Methods: We developed a flipped classroom model to allow students to prepare the hematologic content of clinic visits prior to arrival and then focus their time in clinic on executing visits. All core clerkship students rotating through hematology clinic were eligible to participate in the study. Participating students were pre-assigned two patients with a review article for each visit and completed surveys pre- and post-clinic. Surveys items covered self-efficacy4 and interest in hematology on a five point Likert scale. Distributions for each survey item were compared pre- and post-clinic and tested for statistical significance with Chi-square tests.

Results: During the two years from May 2021 through April 2023, 103 students rotated through hematology clinic with 38 students (37%) opting to participate in the study. Two of the 38 students did not complete the post-clinic survey. Students had a statistically significant increase in four of six measures of self-efficacy (See Figure). Students reported increased self-efficacy in evaluation of research relevant to patient care and practicing cost-effective care (p = 0.008 and 0.001, respectively). Specific to hematology, there was an increase in self-efficacy regarding creation of a differential and a treatment plan (both p < 0.001). There was no statistically significant change in self-report of effective listening or demonstration of caring, which were also the two measures with the highest pre-clinic self-efficacy. While student responses were consistent with interest in more exposure to hematology or a possible career in hematology or internal medicine, this was not changed post-clinic. When comparing their experience to other clinics, 75% and 71% students rated hematology clinic slightly or much better than other medicine clinics and non-medicine clinics, respectively.

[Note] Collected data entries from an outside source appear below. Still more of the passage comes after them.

/-- WRITE_SIGNAL_PACKET (R433): the write, then the signal ordered after it. -/
def State.writeSignalPacket (s : State) (q : Nat) : State :=
  match s.takePacket q 4 with
  | none => s.notTaken q
  | some (ws, s1) =>
    let res := decide (pw ws 17 ≠ 0) || decide (pw ws 18 ≠ 0) || decide (pw ws 19 ≠ 0)
    if headerBad ws || res || !signalOk (pd2 ws 12) (pw ws 16) then s1.endOr s q ws stPacketInvalid
    else
      match s1.writePart q ws 20 (writeMax (pktSlots ws) - 32) with
      | (none, s2) => s.keepHolds s2
      | (some 0, s2) =>
        match s2.signalPart q (pd2 ws 12) (pd2 ws 14) (pw ws 16) with
        | (none, s3) => s.keepHolds s3
        | (some st, s3) => s3.endOr s q ws st
      | (some st, s2) => s2.endOr s q ws st

/-! ### Waits and fences (R435) -/

/-- WAIT_TIMEOUT. -/
def stWaitTimeout : Byte := 0x34

/-- The timeout of a WAIT that began in cycle `since` has passed (R435). -/
def State.waitOver (s : State) (ws : List Nat) (since : Nat) : Bool :=
  decide (pw ws 13 ≠ 0) && decide (since + pw ws 13 * usClk ≤ s.clk)

/-- WAIT_POLL (R435): the word is read; a satisfied condition, or a status other than OK, ends the packet, and so does the
timeout once it has passed. -/
def State.waitPoll (s : State) (q : Nat) : State :=
  let r := s.ring q
  match r.blocked, s.packetWords q with
  | some (.wait since met), some ws =>
    if !s.serves then s
    else
      let n := if bit (pw ws 12) 3 then 8 else 4
      let got : Option Byte × State := match met with
        | some st => (some st, s)
        | none => if s.waitOver ws since then (some stWaitTimeout, s) else match s.crownRead r.owner (pd2 ws 8) n with
          | (some (0, bs), s') =>
            (if condHolds (8 * n) (bits (pw ws 12) 2 0) (ofBytes bs) (pd2 ws 10 % 2 ^ (8 * n)) then some stOK else none, s')
          | (some (st, _), s') => (some st, s')
          | (none, s') => (none, s')
      match got with
      | (none, s') => s'
      | (some st, s') => s'.endOr (s'.setRing q { r with blocked := some (.wait since (some st)) }) q ws st
  | some (.wait _ _), none => s.notReady q
  | _, _ => s

/-- WAIT_PACKET (R435): the packet begins to wait, and the word is read at once. -/
def State.waitPacket (s : State) (q : Nat) : State :=
  match s.takePacket q 5 with
  | none => s.notTaken q
  | some (ws, s1) =>
    if headerBad ws || decide (pd2 ws 8 % 8 ≠ 0) || decide (bits (pw ws 12) 2 0 = 7) then s1.endOr s q ws stPacketInvalid
    else ((s1.setRing q { s1.ring q with blocked := some (.wait s.clk none) }).waitPoll q).yieldIfBlocked q

/-- WAIT_TIMEOUT (R435). -/
def State.waitTimeout (s : State) (q : Nat) : State :=
  let r := s.ring q
  match r.blocked, s.packetWords q with
  | some (.wait since none), some ws =>
    if !s.serves || !s.waitOver ws since then s
    else s.endOr (s.setRing q { r with blocked := some (.wait since (some stWaitTimeout)) }) q ws stWaitTimeout
  | some (.wait _ none), none => s.notReady q
  | _, _ => s

/-- Every earlier packet of the ring has its record: of earlier packets only launches can lack one, those of a LAUNCH packet
each its own (R435, R445). -/
def State.fenceMet (s : State) (q : Nat) : Bool :=
  s.launches.all fun m => decide (m.2.ring ≠ q) || m.2.table || (decide (m.2.state = .ended) && !m.2.recordOwed)

/-- FENCE_PACKET_DONE (R435). -/
def State.fencePacketDone (s : State) (q : Nat) : State :=
  match (s.ring q).blocked, s.packetWords q with
  | some (.fence _), some ws => if s.serves && s.fenceMet q then s.endOr s q ws stOK else s
  | some (.fence _), none => s.notReady q
  | _, _ => s

/-- FENCE_PACKET (R435). -/
def State.fencePacket (s : State) (q : Nat) : State :=
  match s.takePacket q 7 with
  | none => s.notTaken q
  | some (ws, s1) =>
    if headerBad ws then s1.endOr s q ws stPacketInvalid
    else ((s1.setRing q { s1.ring q with blocked := some (.fence false) }).fencePacketDone q).yieldIfBlocked q

/-! ### Code objects (R444) -/

/-- The object of an owner and handle. -/
def State.object? (s : State) (owner : BitVec 16) (h : Nat) : Option CodeObj :=
  s.objects.find? fun o => decide (o.owner = owner) && decide (o.handle = h)

/-- LOADCODE_PACKET (R444): bits [31:16] of the word that holds the handle are not looked at. -/
def State.loadcodePacket (s : State) (q : Nat) : State :=
  match s.takePacket q 6 with
  | none => s.notTaken q
  | some (ws, s1) =>
    let r := s1.ring q
    let len := pw ws 10
    let h := bits (pw ws 11) 15 0
    let others := s1.objects.filter fun o => !(decide (o.owner = r.owner) && decide (o.handle = h))
    let busy := s1.launches.any fun m => decide (m.2.owner = r.owner) && decide (m.2.code.handle = h) &&
      decide (m.2.state ≠ .ended)
    if headerBad ws || decide (1024 ≤ h) then s1.endOr s q ws stPacketInvalid
    else if busy then s1.endOr s q ws 0x35
    else if len = 0 then ({ s1 with objects := others } : State).endOr s q ws stOK
    else
      match s1.crownRead r.owner (pd2 ws 8) len with
      | (none, s2) => s.keepHolds s2
      | (some (0, f), s1) =>
        if bit (fileNum f 8 4) 1 then s1.endOr s q ws 0x30
        else
          match loadObject f (pw ws 12) with
          | .imageInvalid => s1.endOr s q ws 0x30
          | .planInvalid => s1.endOr s q ws 0x31
          | .object image entry segt fmtt plandir safe tables =>
            let o : CodeObj := { owner := r.owner, handle := h, base := pw ws 12, entry := BitVec.ofNat 12 entry
                                 image, segt, fmtt, plandir, safe, tables }
            ({ s1 with objects := others ++ [o] } : State).endOr s q ws stOK
      | (some (st, _), s1) => s1.endOr s q ws st
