/-- `spawn` (R310): the request goes out, the bundle waits for the answer, and then issues or traps. A handler's spawn is its
own, whatever the program waits for. -/
def opChSpawn : OpFn := fun x s =>
  let n := x.a.toNat
  match x.launch s with
  | none => x.chTrap .spawnRange n
  | some l =>
    if l.w * l.srows ≤ n then x.chTrap .spawnRange n
    else
      let target := l.tileOf (l.workers + n)
      let d := 6 + meshTime (l.tileOf x.pre.tlin) target
      let args := (upTo 8).map fun i => lane x.chC i
      let ask : SpawnReq := { target, entry := BitVec.ofNat 12 (bits x.n.toNat 11 0), args, wid := x.pre.wid
                              arriveAt := x.clk + d, startAt := 0, answerAt := x.clk + 2 * d, sup := x.pre.sup
                              msg := x.pre.egressNo }
      match x.pre.spawns.find? ask.again with
      | none =>
        if s.egressFull x.key then .wait false .late id
        else
          .wait false .late fun s =>
            ((s.dropSpawns x.key).emit x.key 3 (wordsBytes ([x.a, x.n] ++ args))).modTile x.key fun t =>
              { t with spawns := t.spawns ++ [ask] }
      | some r =>
        match r.answer with
        | none => .wait false .late id
        | some ok =>
          if x.clk < r.answerAt then .wait false .late id
          else if !ok then x.chTrap .spawnBusy n
          else
            let s := s.modTile x.key fun t => { t with spawns := t.spawns.filter fun q => decide (q.sup ≠ x.pre.sup) }
            .go (if s.isTwin x.key then s
                 else s.modTile r.target fun t =>
                   { t with spawnIn := some { r with answer := some true, startAt := x.clk + d } }) {}

/-- A request has reached the target's router, and is not decided (R310, R491). -/
def State.spawnArrived (s : State) (key : Nat) (r : SpawnReq) : Bool :=
  r.answer.isNone && decide (r.arriveAt ≤ s.clk) && !(s.isDual key && !(s.tile key).compared r.msg)

/-- SPAWN_ANSWER: the target's router decides a tile's request: an IDLE tile with no accepted spawn takes it (R72, R73,
R310). -/
def State.spawnAnswer (s : State) (key : Nat) : State :=
  match (s.tile key).spawns.find? fun r => s.spawnArrived key r with
  | none => s
  | some r =>
    if s.isTwin key then s
    else
      let u := s.tile r.target
      let ok := decide (u.run = .idle) && u.spawnIn.isNone && !u.dead && !u.fenced
      let s := { (if ok then s.modTile r.target fun t => { t with spawnIn := some { r with answer := none } } else s) with
        free := s.free + 1 }
      let late := s.clk - r.arriveAt
      s.modBoth key fun t => { t with spawns := t.spawns.map fun q =>
        if q.sup = r.sup then { q with answer := some ok, answerAt := q.answerAt + late } else q }

/-- The state that an accepted spawn gives its tile (R71, R246). -/
def Tile.spawned (t : Tile) (clk : Nat) (r : SpawnReq) : Tile :=
  { t with
    x := Vector.ofFn fun i => if i.val < 8 then nth 0 r.args i.val else 0
    v := Vector.replicate 32 0
    g := 0
    latches := Vector.replicate 52 0
    socks := Vector.replicate 13 {}
    loops := Vector.replicate 6 {}
    depth := 0
    streams := Vector.replicate 8 {}
    fillQ := []
    wid := r.wid
    pc := r.entry.setWidth 32
    run := .computing
    ac := Vector.replicate 16 0, acOld := none, op4s := [], mac := none
    nextAt := clk + 1, gapEnd := clk + 1, idleEnd := 0, kBase := clk + 1, intFrom := clk + 1, freshAt := clk + 1
    stall := .none, switchAt := none
    spawnIn := none }

/-- SPAWN_TARGET_START: a tile that has accepted a spawn starts, during a swap-out too, which then stops it at its next switch
point (R71, R79, R310). -/
def State.spawnStart (s : State) (key : Nat) : State :=
  match (s.tile key).spawnIn with
  | none => s
  | some r =>
    let running := match (s.tile key).launch.bind s.launch? with
      | some l => decide (l.state = .running) || decide (l.state = .swapping)
      | none => false
    if r.answer.isNone || decide (s.clk + 1 < r.startAt) || (s.tile key).sup || !running then s
    else s.modBoth key fun t => t.spawned s.clk r

/-! ### DMA (R311, R312) -/

/-- The fields of the pattern in C and the base in B: LEN, BLK, P, x0, y0, WD, L. -/
def Ctx.dealOf (x : Ctx) : Nat × Nat × Nat × Nat × Nat × Nat × Nat :=
  (bits (x.chLane 0) 29 0, x.chLane 1, bits (x.chLane 2) 17 0, bits (x.chLane 3) 8 0, bits (x.chLane 3) 24 16,
   bits (x.chLane 4) 9 0, bits x.b.toNat 16 0)

/-- The first byte past the highest that a deal of `len` bytes uses in any tile (R311). -/
def dealEnd (len blk p base : Nat) : Nat :=
  let nb := (len + blk - 1) / blk
  let row := (nb - 1) / p
  if (nb - 1) % p = 0 then base + row * blk + (len - (nb - 1) * blk) else base + row * blk + blk

/-- What R311 forbids of a deal's fields: on a crown tile P is 1 and no rectangle is asked. -/
def dealFieldsBad (crown : Bool) (w h : Nat) (blk p x0 y0 wd base : Nat) : Bool :=
  decide (blk = 0) || decide (blk % 4 ≠ 0) || decide (base % 4 ≠ 0) || decide (p = 0) ||
    (if crown then decide (p ≠ 1)
     else decide (w * h < p) || decide (wd = 0) || decide (w < wd) || decide (w < x0 + min wd p) ||
       decide (h < y0 + (p - 1) / wd + 1))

Conclusions: A structured approach to hematology clinic with pre-assigned patients and tailored preparatory reading improved self-efficacy both specific to hematology and more generally. Students rated the experience more highly than other clinics. There was no impact on career interest in hematology or internal medicine.


  1. Bandura A. Self-efficacy: Toward a unifying theory of behavioral change. Psychological Review 1977;84(2):191–215.
  2. Sharma D, Wallace N, Levinsohn EA, et al. Trends and factors affecting the US adult hematology workforce: a mixed methods study. Blood Adv 2019;3(22):3550–61.
  3. Hoots WK, Abkowitz JL, Coller BS, DiMichele DM. Planning for the future workforce in hematology research. Blood 2015;125(18):2745–52.
  4. Artino AR, Dong T, DeZee KJ, et al. Development and initial validation of a survey to assess students’ self-efficacy in medical school. Mil Med 2012;177(9 Suppl):31–7.

Disclosures: Langer: Agios: Honoraria, Speakers Bureau. Parnes: Vertex Pharmaceuticals: Current Employment.